The problem: Take the data from its first line. Print each line exactly until the line containing "peers := (s.peers.filter" has been printed too.
--- --- ---
-- ==== Sys2Proof/Machine/Reach.lean ====
section
/-! DEFINITION. What a unit does with a virtual range: its translation page by page (R158, R251, R258), its reads and writes at the homes
without a cache (R218, R219), and the same on a peer over the carrier arc (R255, R365, R367). -/

namespace Sys2Proof.Machine

/-! ### Requests to peers -/

/-- The engine number under which a request whose unit has gone is kept until its answer comes. -/
def nobody : Nat := 0xFFFF

/-- Requests to peers that a test picks are wanted no more: the answered ones go, and the others only await their answers. -/
def State.peerForget (s : State) (f : PeerReq → Bool) : State :=
  { s with peers := (s.peers.filter fun (q : PeerReq) => !(f q && q.data.isSome)).map fun (q : PeerReq) => if f q then { q with engine := nobody } else q }

/-- The answer of a peer's read or atomic: the oldest request on its arc that has none (R365). -/
def State.peerAnswer (s : State) (slot v : Nat) (bad : Bool) : State :=
  { s with peers := ((s.peers.foldl (fun (a : List PeerReq × Bool) (q : PeerReq) =>
      if !a.2 && q.arc = slot && q.data.isNone then
        (if q.engine = nobody then a.1 else a.1 ++ [{ q with data := some v, bad := bad }], true)
      else (a.1 ++ [q], a.2)) ([], false)).1) }

/-- What came of an access. -/
inductive Got where
  | wait
  | fail (code : Nat)
  | data (v : Nat) (bad : Bool)

/-- The carrier arc of an access to a vertex, or the code that the access ends with (R366, R367, R373). -/
def State.peerArc (s : State) (h vertex : Nat) : Except Nat Nat :=
  match s.carrier h vertex with
  | none => .error 0x0C04
  | some slot =>
    match (s.arc slot).state with
    | 2 => .error 0x0C01
    | 3 => .error 0x0C02
    | _ => .ok slot

/-- A request to a peer, sent once, and its answer when it has come. -/
def State.peerAsk (s : State) (a : Access) (vertex mtype addr opx len : Nat) (data : List Byte) (ring aseq : Nat) : State × Got :=
  match s.peers.find? fun q => q.engine = a.engine && q.source = a.source && q.va = a.va with
  | some q =>
    (match q.data with
      | some v => (s, .data v q.bad)
      | none => (s, .wait))
  | none =>
    match s.peerArc a.ctx vertex with
    | .error c => (s, .fail c)
    | .ok slot =>
      match s.arcSend slot mtype 1 addr opx len data none ring aseq with
      | none => (s, .wait)
      | some t =>
        let q : PeerReq := { engine := a.engine, source := a.source, va := a.va, arc := slot, ring := ring, aseq := aseq, data := none, bad := false }
        ({ t with peers := t.peers ++ [q] }, .wait)

/-! ### Ranges -/

/-- Where a virtual range lies, by pieces that cross no 4 KiB boundary (R354): none while a translation is awaited. -/
def State.targets (s : State) (a : Access) : Nat → Nat → State × Option (List (Nat × Target × Nat))
  | 0, _ => (s, some [])
  | f + 1, n =>
    if n = 0 then (s, some [])
    else
      let m := min n (4096 - a.va % 4096)
      match s.translate a with
      | (t, none) => (t, none)
      | (t, some x) =>
        match t.targets { a with va := (a.va + m) % 2 ^ 56 } f (n - m) with
        | (u, none) => (u, none)
        | (u, some l) => (u, some ((a.va, x, m) :: l))

/-- The peers' parts of a range asked for: none when all answers have come. -/
def State.askPeers (s : State) (a : Access) (l : List (Nat × Target × Nat)) (ring aseq : Nat) : State × Option Got :=
  l.foldl (fun (r : State × Option Got) p =>
    match p.2.1 with
    | .mem _ _ => r
    | .peer v x =>
      match r.1.peerAsk { a with va := p.1 } v 2 x 0 p.2.2 [] ring aseq with
      | (t, .data _ _) => (t, r.2)
      | (t, g) => (t, match r.2 with | some (.fail c) => some (.fail c) | _ => some g)) (s, none)

/-- Whether a home cannot take part of a range now, to be written or only read (R194, R213, R237, R241). -/
def State.homesBusy (s : State) (write : Bool) (l : List (Nat × Target × Nat)) : Bool :=
  l.any fun p => match p.2.1 with
    | .mem pa _ => if write then s.rangeShut pa p.2.2 else s.rangeBusy pa p.2.2
    | .peer _ _ => false

/-- The parts of a range at homes pass their buckets (R238): whether all may go on now. -/
def State.homesAdmit (s : State) (r : Agent) (write : Bool) (l : List (Nat × Target × Nat)) : State × Bool :=
  l.foldl (fun (x : State × Bool) p => match p.2.1 with
    | .mem pa _ => let t := x.1.letIn r pa p.2.2 write; (t.1, x.2 && t.2)
    | .peer _ _ => x) (s, true)

/-- A range read at its homes, and from peers once they have answered: its bytes as a number, and whether any was poisoned. -/
def State.unitRead (s : State) (r : Agent) (a : Access) (n ring aseq : Nat) : State × Got :=
  match s.targets a (n / 4096 + 2) n with
  | (t, none) => (t, .wait)
  | (t, some l) =>
    match t.askPeers a l ring aseq with
    | (t, some g) => (t, g)
    | (t, none) =>
      if t.homesBusy false l then (t, .wait)
      else
      match t.homesAdmit r false l with
      | (t, false) => (t, .wait)
      | (t, true) =>
        let z := l.foldl (fun (y : State × Nat × Nat × Bool) p =>
          match p.2.1 with
          | .mem pa _ =>
            let x := (y.1.admitDone r pa p.2.2).agentRead r pa p.2.2
            (x.1, y.2.1 + p.2.2, y.2.2.1 + x.2.1 * 2 ^ (8 * y.2.1), y.2.2.2 || x.2.2)
          | .peer v x =>
            (match y.1.peerAsk { a with va := p.1 } v 2 x 0 p.2.2 [] ring aseq with
              | (t, .data d b) => (t, y.2.1 + p.2.2, y.2.2.1 + d * 2 ^ (8 * y.2.1), y.2.2.2 || b)
              | (t, _) => (t, y.2))) (t, 0, 0, false)
        (z.1.peerForget fun q => q.engine = a.engine && q.source = a.source, .data z.2.2.1 z.2.2.2)

/-- Whether the peers' parts of a range can be sent now, or the code that the access ends with. -/
def State.peersTake (s : State) (h : Nat) (l : List (Nat × Target × Nat)) : Option Got :=
  l.foldl (fun (r : Option Got) p =>
    match p.2.1 with
    | .mem _ _ => r
    | .peer v _ =>
      match s.peerArc h v with
      | .error c => some (.fail c)
      | .ok slot => if (s.arc slot).unacked.length + l.length ≤ 256 then r else (match r with | some (.fail c) => some (.fail c) | _ => some .wait)) none

/-- A range written at its homes and to peers. Answers how many writes the homes have to acknowledge as the value. -/
def State.unitWrite (s : State) (r : Agent) (a : Access) (n v ring aseq : Nat) : State × Got :=
  match s.targets a (n / 4096 + 2) n with
  | (t, none) => (t, .wait)
  | (t, some l) =>
    match (if t.homesBusy true l then some Got.wait else t.peersTake a.ctx l) with
    | some g => (t, g)
    | none =>
    match t.homesAdmit r true l with
    | (t, false) => (t, .wait)
    | (t, true) =>
      let z := l.foldl (fun (y : State × Nat × Nat) p =>
        let d := v / 2 ^ (8 * y.2.1) % 2 ^ (8 * p.2.2)
        match p.2.1 with
        | .mem pa _ =>
          let t := ((y.1.admitDone r pa p.2.2).agentWrite r pa p.2.2 d).post "COMP" (homeNode (pa / 128)) (agentNode r) (pa / 128) 0 0
          (t, y.2.1 + p.2.2, y.2.2 + 1)
        | .peer x pa =>
          let t := match y.1.peerArc a.ctx x with
            | .ok slot => (y.1.arcSend slot 0 1 pa 0 0 (leBytes p.2.2 d) none ring aseq).getD y.1
            | .error _ => y.1
          (t, y.2.1 + p.2.2, y.2.2)) (t, 0, 0)
      (z.1, .data z.2.2 false)

end Sys2Proof.Machine
end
--- --- ---
Task solution:
-- ==== Sys2Proof/Machine/Reach.lean ====
section
/-! DEFINITION. What a unit does with a virtual range: its translation page by page (R158, R251, R258), its reads and writes at the homes
without a cache (R218, R219), and the same on a peer over the carrier arc (R255, R365, R367). -/

namespace Sys2Proof.Machine

/-! ### Requests to peers -/

/-- The engine number under which a request whose unit has gone is kept until its answer comes. -/
def nobody : Nat := 0xFFFF

/-- Requests to peers that a test picks are wanted no more: the answered ones go, and the others only await their answers. -/
def State.peerForget (s : State) (f : PeerReq → Bool) : State :=
  { s with peers := (s.peers.filter fun (q : PeerReq) => !(f q && q.data.isSome)).map fun (q : PeerReq) => if f q then { q with engine := nobody } else q }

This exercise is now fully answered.